§ Exercise:
In the records below, find the line containing "abbrev WDL_FOLLOWER_ERRS_b16 : Fld" and restate it and all lines after it exactly, through the last line.

Data to examine START

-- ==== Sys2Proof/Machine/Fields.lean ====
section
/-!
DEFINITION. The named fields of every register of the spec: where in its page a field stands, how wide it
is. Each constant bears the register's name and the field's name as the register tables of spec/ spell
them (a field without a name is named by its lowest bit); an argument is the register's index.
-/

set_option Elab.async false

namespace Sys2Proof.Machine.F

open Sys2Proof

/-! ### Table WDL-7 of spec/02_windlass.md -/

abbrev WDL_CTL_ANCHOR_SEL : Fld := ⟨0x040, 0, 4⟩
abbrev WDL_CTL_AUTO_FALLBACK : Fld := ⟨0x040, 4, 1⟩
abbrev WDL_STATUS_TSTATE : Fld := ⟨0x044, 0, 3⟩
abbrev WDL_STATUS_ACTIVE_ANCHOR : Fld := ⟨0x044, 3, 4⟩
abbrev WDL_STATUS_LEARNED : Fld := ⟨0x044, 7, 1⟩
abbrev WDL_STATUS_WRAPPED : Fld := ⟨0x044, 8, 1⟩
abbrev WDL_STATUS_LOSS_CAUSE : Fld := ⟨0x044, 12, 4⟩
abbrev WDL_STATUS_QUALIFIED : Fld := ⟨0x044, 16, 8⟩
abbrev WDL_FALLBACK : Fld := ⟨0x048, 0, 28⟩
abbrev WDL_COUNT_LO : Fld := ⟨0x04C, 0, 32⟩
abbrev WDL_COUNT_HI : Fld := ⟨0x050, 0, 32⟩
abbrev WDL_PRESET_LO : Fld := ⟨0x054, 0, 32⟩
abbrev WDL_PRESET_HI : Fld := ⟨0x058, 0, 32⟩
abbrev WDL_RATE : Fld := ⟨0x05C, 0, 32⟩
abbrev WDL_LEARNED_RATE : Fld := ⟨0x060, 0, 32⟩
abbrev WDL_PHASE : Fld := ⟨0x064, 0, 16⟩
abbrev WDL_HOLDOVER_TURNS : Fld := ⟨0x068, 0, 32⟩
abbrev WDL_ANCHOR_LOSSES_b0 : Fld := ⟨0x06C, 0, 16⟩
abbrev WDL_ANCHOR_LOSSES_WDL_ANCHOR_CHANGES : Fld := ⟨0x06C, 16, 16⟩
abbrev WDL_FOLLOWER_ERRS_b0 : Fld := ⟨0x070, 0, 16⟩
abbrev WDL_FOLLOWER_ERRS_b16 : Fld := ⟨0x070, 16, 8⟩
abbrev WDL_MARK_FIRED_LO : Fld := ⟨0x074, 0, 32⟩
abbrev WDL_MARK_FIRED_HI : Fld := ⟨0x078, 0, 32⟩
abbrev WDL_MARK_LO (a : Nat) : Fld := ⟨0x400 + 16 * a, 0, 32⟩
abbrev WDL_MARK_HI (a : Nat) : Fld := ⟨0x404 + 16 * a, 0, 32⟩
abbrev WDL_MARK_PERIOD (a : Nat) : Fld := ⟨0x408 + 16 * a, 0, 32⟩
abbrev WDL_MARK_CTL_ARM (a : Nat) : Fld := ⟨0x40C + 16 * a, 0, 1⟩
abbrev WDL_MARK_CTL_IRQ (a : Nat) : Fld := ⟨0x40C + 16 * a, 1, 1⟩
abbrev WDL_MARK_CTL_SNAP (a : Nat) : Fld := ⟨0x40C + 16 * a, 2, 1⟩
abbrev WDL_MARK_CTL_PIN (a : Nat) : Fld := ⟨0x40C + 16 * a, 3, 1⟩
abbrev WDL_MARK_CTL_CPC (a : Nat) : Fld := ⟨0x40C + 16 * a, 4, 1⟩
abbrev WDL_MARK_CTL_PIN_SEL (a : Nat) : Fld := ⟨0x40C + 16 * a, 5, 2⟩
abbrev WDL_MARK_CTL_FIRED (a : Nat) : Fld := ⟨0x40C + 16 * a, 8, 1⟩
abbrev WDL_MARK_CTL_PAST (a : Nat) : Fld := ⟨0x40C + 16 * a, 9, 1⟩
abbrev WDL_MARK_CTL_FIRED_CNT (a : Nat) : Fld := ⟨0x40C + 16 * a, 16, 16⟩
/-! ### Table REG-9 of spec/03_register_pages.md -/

Data to examine END

§ Response box:
abbrev WDL_FOLLOWER_ERRS_b16 : Fld := ⟨0x070, 16, 8⟩
abbrev WDL_MARK_FIRED_LO : Fld := ⟨0x074, 0, 32⟩
abbrev WDL_MARK_FIRED_HI : Fld := ⟨0x078, 0, 32⟩
abbrev WDL_MARK_LO (a : Nat) : Fld := ⟨0x400 + 16 * a, 0, 32⟩
abbrev WDL_MARK_HI (a : Nat) : Fld := ⟨0x404 + 16 * a, 0, 32⟩
abbrev WDL_MARK_PERIOD (a : Nat) : Fld := ⟨0x408 + 16 * a, 0, 32⟩
abbrev WDL_MARK_CTL_ARM (a : Nat) : Fld := ⟨0x40C + 16 * a, 0, 1⟩
abbrev WDL_MARK_CTL_IRQ (a : Nat) : Fld := ⟨0x40C + 16 * a, 1, 1⟩
abbrev WDL_MARK_CTL_SNAP (a : Nat) : Fld := ⟨0x40C + 16 * a, 2, 1⟩
abbrev WDL_MARK_CTL_PIN (a : Nat) : Fld := ⟨0x40C + 16 * a, 3, 1⟩
abbrev WDL_MARK_CTL_CPC (a : Nat) : Fld := ⟨0x40C + 16 * a, 4, 1⟩
abbrev WDL_MARK_CTL_PIN_SEL (a : Nat) : Fld := ⟨0x40C + 16 * a, 5, 2⟩
abbrev WDL_MARK_CTL_FIRED (a : Nat) : Fld := ⟨0x40C + 16 * a, 8, 1⟩
abbrev WDL_MARK_CTL_PAST (a : Nat) : Fld := ⟨0x40C + 16 * a, 9, 1⟩
abbrev WDL_MARK_CTL_FIRED_CNT (a : Nat) : Fld := ⟨0x40C + 16 * a, 16, 16⟩
/-! ### Table REG-9 of spec/03_register_pages.md -/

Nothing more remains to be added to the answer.